B.C.’s budget surplus would be $7.2 billion, not the $1.5 billion B.C. Finance Minister Carole James reported this week, if the government had used independent accounting standards, the province’s auditor general said Friday.
Carol Bellringer said the public accounts released by James state the government’s financial performance fairly, with that one exception. Bellringer differs with Premier John Horgan’s government on how it records revenue that it receives primarily from the federal government.
The province does not record such revenue according to independent accounting standards, Bellringer said.
Instead, it records the revenues over a much longer period than the standards allow, meaning revenues from Ottawa have been under-reported and cloud the province’s true financial position, Bellringer said.

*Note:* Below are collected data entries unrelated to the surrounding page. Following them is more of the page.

-- ==== Sys2Proof/Machine/TempTable.lean ====
section
/-! DEFINITION. The Temperature Table Builder: TBLD (44_temp_table R100 to R107). The arithmetic stands in
`Machine/Numerics.lean`. -/

namespace Sys2Proof.Machine

/-- Issue of TBLD: the table is not built yet and the parameters are legal (R100, R106, RF1, RF5, 93 U9). -/
def startTbld (s : State) (k : State → Answer) : Answer :=
  whenIdle s (whenTableUnbuilt s (whenThermalLegal s (k (issue .tblFill s))))

/-- Write the entries of `count` indices from `i` on, in increasing order (R100, 20_memory R42). -/
def fillTable (c : Cfg) : Nat → Nat → Memory Word16 → Memory Word16
  | 0, _, t => t
  | count + 1, i, t => fillTable c count (i + 1) (Memory.write t i (entryCode c i))

/-- Phase TBL_FILL: all NT entries, then `TBL_VALID <- 1` and completion (R100). -/
def tblFill (s : State) : State :=
  complete .ok { s with tbl := fillTable s.cfg (nt s.cfg) 0 s.tbl, status := putTblValid true s.status }

/-- `TBLD`: build the Temperature Table (R100). -/
def execTbld (s : State) : Answer :=
  startTbld s fun s' => .next (tblFill s')

end Sys2Proof.Machine
end

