-- ==== Sys2Proof/Laws/Flags.lean ====
section
/-! SUPPORT. The fields of STATUS after each of its writes (10_state R20). -/

namespace Sys2Proof.Machine

theorem busyOf_issued : ∀ w : Byte, busyOf (issuedStatus w) = true := by decide
theorem doneOf_issued : ∀ w : Byte, doneOf (issuedStatus w) = false := by decide
theorem errOf_issued : ∀ w : Byte, errOf (issuedStatus w) = 0#2 := by decide
theorem inRangeOf_issued : ∀ w : Byte, inRangeOf (issuedStatus w) = inRangeOf w := by decide
theorem tblValidOf_issued : ∀ w : Byte, tblValidOf (issuedStatus w) = tblValidOf w := by decide
theorem reservedOf_issued : ∀ w : Byte, reservedOf (issuedStatus w) = reservedOf w := by decide

theorem busyOf_completed (e : Code) : ∀ w : Byte, busyOf (completedStatus e w) = false := by
  cases e <;> decide
theorem doneOf_completed (e : Code) : ∀ w : Byte, doneOf (completedStatus e w) = true := by
  cases e <;> decide
theorem errOf_completed (e : Code) : ∀ w : Byte, errOf (completedStatus e w) = codeBits e := by
  cases e <;> decide
theorem inRangeOf_completed (e : Code) : ∀ w : Byte, inRangeOf (completedStatus e w) = inRangeOf w := by
  cases e <;> decide
theorem tblValidOf_completed (e : Code) : ∀ w : Byte, tblValidOf (completedStatus e w) = tblValidOf w := by
  cases e <;> decide
theorem reservedOf_completed (e : Code) : ∀ w : Byte, reservedOf (completedStatus e w) = reservedOf w := by
  cases e <;> decide

theorem inRangeOf_putInRange (b : Bool) : ∀ w : Byte, inRangeOf (putInRange b w) = b := by
  cases b <;> decide
theorem tblValidOf_putInRange (b : Bool) : ∀ w : Byte, tblValidOf (putInRange b w) = tblValidOf w := by
  cases b <;> decide
theorem reservedOf_putInRange (b : Bool) : ∀ w : Byte, reservedOf (putInRange b w) = reservedOf w := by
  cases b <;> decide
theorem tblValidOf_putTblValid (b : Bool) : ∀ w : Byte, tblValidOf (putTblValid b w) = b := by
  cases b <;> decide
theorem inRangeOf_putTblValid (b : Bool) : ∀ w : Byte, inRangeOf (putTblValid b w) = inRangeOf w := by
  cases b <;> decide
theorem reservedOf_putTblValid (b : Bool) : ∀ w : Byte, reservedOf (putTblValid b w) = reservedOf w := by
  cases b <;> decide

/-- Completion right after issue, as bits: BUSY 0, DONE 1, ERR the code, the rest kept. -/
theorem completed_issued (e : Code) :
    ∀ w : Byte, completedStatus e (issuedStatus w) = (w &&& 0xF0#8) ||| 0x02#8 ||| ((codeBits e).zeroExtend 8 <<< 2) := by
  cases e <;> decide

/-- Completion without an issue before it, as bits. -/
theorem completed_bits (e : Code) :
    ∀ w : Byte, completedStatus e w = (w &&& 0xF0#8) ||| 0x02#8 ||| ((codeBits e).zeroExtend 8 <<< 2) := by
  cases e <;> decide

end Sys2Proof.Machine
end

As of March 31, the B.C. government has deferred $5.7 billion in revenue over the years, she said. To correct its financial statements, Bellringer said, the government should have recorded the $5.7 billion as revenue, for a total reported surplus of $7.2 billion.
Generally accepted accounting principles require governments to record funds transferred from other levels of government for projects as revenue in their books as soon as the asset is bought or built, the auditor general said. However, under special circumstances, revenue can be deferred.
For example, Bellringer’s report said, if the B.C. government receives $40 million to build a highway in 2019, it doesn’t record the $40 million as revenue in 2019. Instead, it records $1 million per year over the 40-year life of the highway.
The B.C. government created a regulation that requires taxpayer-supported Crown corporations to record money they receive from other levels of government the same way the B.C. government records it, rather than in accordance with generally accepted accounting principles.
That is where the clouding comes into play, Bellringer said.
On Thursday, James said B.C. posted the $1.5-billion budget surplus for 2018-19 stemming in part from a $2.9-billion increase in revenues over budgeted projections.
“We are on a very strong fiscal footing,” James said. “I’m really proud of the work we’ve done.”
Government figures show B.C. has a total debt of $65.9 billion — $3.06 billion lower than estimated in the budget, but an increase from last year’s $64.9 billion.
James said increased revenue to allow for a balanced budget came about in part because B.C.’s economy grew by an estimated 2.4 per cent in the 2018 calendar year. The province had Canada’s third-highest growth.
Total revenue was $57.1 billion, up $5 billion from the previous year, and a significant increase on the $46 billion in 2014-15.
Bellringer said the audit is her office’s largest, looking at $57 billion in revenue, $56 billion in expenses, $95 billion in assets and $87 billion in liabilities.
“It’s a massive undertaking,” she said.